Yesterday was my Birthday. It wasn't great, but it was OK. Somehow they seem better when you are younger. I am now 56.

I have started Spiro, mostly for blood pressure. For those not in the know, it is also a T-Blocker as well as an excellent hypertension drug. It is half the drugs given to folks starting to transition. I've been on it for several weeks, and it is having it's expected effects.

A quick bit of personal history, I hit a crisis back in May, it was either do something about my transgenderism or give it up, and join the other 31% of us who don't make it. I have a kid (not mine, my brothers, but I raised him) I love very much. It is the only reason I decided to continue. My brother committed suicide, it was the start of my spiral down. I got the kids, and did the best I could. It wasn't as much as I would have liked. Since then both parents died, and right after my Dad passed in 2008 I was diagnosed with diabetes. I already had hypertension. Basically I stopped caring, I stopped going to the doc or treating my various ailments. Some where in the back of my mind if I just dropped dead it wasn't suicide. My blood pressure has been as stroke levels for years, and yet I persist.
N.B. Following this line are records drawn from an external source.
-- ==== Sys2Proof/Machine/MulDiv.lean ====
section
/-! DEFINITION. The multiply, divide and HI/LO move instructions (42_muldiv R200 to R208). -/

namespace Sys2Proof.Machine

/-- The exact signed 64-bit product (R201). -/
def productSigned (a b : Word) : BitVec 64 := BitVec.ofInt 64 (a.toInt * b.toInt)

/-- The exact unsigned 64-bit product (R202). -/
def productUnsigned (a b : Word) : BitVec 64 := BitVec.ofNat 64 (a.toNat * b.toNat)

/-- Bits 63:32 of a product. -/
def highWord (p : BitVec 64) : Word := p.extractLsb' 32 32

/-- Bits 31:0 of a product. -/
def lowWord (p : BitVec 64) : Word := p.extractLsb' 0 32

/-- DIV's quotient (R203). -/
def quotientSigned (n d : Word) : Word :=
  if d = 0 then (if 0 ≤ n.toInt then 0xFFFFFFFF else 0x00000001)
  else if n = 0x80000000 ∧ d = 0xFFFFFFFF then 0x80000000
  else BitVec.ofInt 32 (n.toInt.tdiv d.toInt)

/-- DIV's remainder (R203). -/
def remainderSigned (n d : Word) : Word :=
  if d = 0 then n
  else if n = 0x80000000 ∧ d = 0xFFFFFFFF then 0
  else BitVec.ofInt 32 (n.toInt - n.toInt.tdiv d.toInt * d.toInt)

/-- DIVU's quotient (R204). -/
def quotientUnsigned (n d : Word) : Word :=
  if d = 0 then 0xFFFFFFFF else BitVec.ofNat 32 (n.toNat / d.toNat)

/-- DIVU's remainder (R204). -/
def remainderUnsigned (n d : Word) : Word := if d = 0 then n else BitVec.ofNat 32 (n.toNat % d.toNat)

/-- The end of an instruction whose only effect is to write HI and LO. -/
def writeHiLo (hi lo : Word) (s : State) : Result := .next (retireNone { s with hi := hi, lo := lo })

/-- MULT (R201). -/
def execMult (rs rt : Reg) (s : State) : Result :=
  writeHiLo (highWord (productSigned (s.gpr rs) (s.gpr rt))) (lowWord (productSigned (s.gpr rs) (s.gpr rt))) s

/-- MULTU (R202). -/
def execMultu (rs rt : Reg) (s : State) : Result :=
  writeHiLo (highWord (productUnsigned (s.gpr rs) (s.gpr rt))) (lowWord (productUnsigned (s.gpr rs) (s.gpr rt))) s

/-- DIV (R203). -/
def execDiv (rs rt : Reg) (s : State) : Result :=
  writeHiLo (remainderSigned (s.gpr rs) (s.gpr rt)) (quotientSigned (s.gpr rs) (s.gpr rt)) s

/-- DIVU (R204). -/
def execDivu (rs rt : Reg) (s : State) : Result :=
  writeHiLo (remainderUnsigned (s.gpr rs) (s.gpr rt)) (quotientUnsigned (s.gpr rs) (s.gpr rt)) s

/-- MFHI (R205). -/
def execMfhi (rd : Reg) (s : State) : Result := writeResult rd s.hi s

/-- MTHI (R206). -/
def execMthi (rs : Reg) (s : State) : Result := writeHiLo (s.gpr rs) s.lo s

/-- MFLO (R207). -/
def execMflo (rd : Reg) (s : State) : Result := writeResult rd s.lo s

/-- MTLO (R208). -/
def execMtlo (rs : Reg) (s : State) : Result := writeHiLo s.hi (s.gpr rs) s

end Sys2Proof.Machine
end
It would be ironic now I have decided to live I dropped dead. I gave death a more that fair shot.

The boy (he isn't a boy though, not at 22 years old) wants to just drift along. He is finding getting job after waiting a year or three is not easy. We had a nice rowe this morning, which is part of the depression.

I guess I'm living up to my avatar, I am personally in a hurry, but I have decided to try to get as much weight off as I can. I started at 265, diabetes got me down to 235, and I've gotten me down to 205. I do not intend to stop until I hit 170 or less (a lot less), but I will be leaning on my doctor hard to keep from overdoing it.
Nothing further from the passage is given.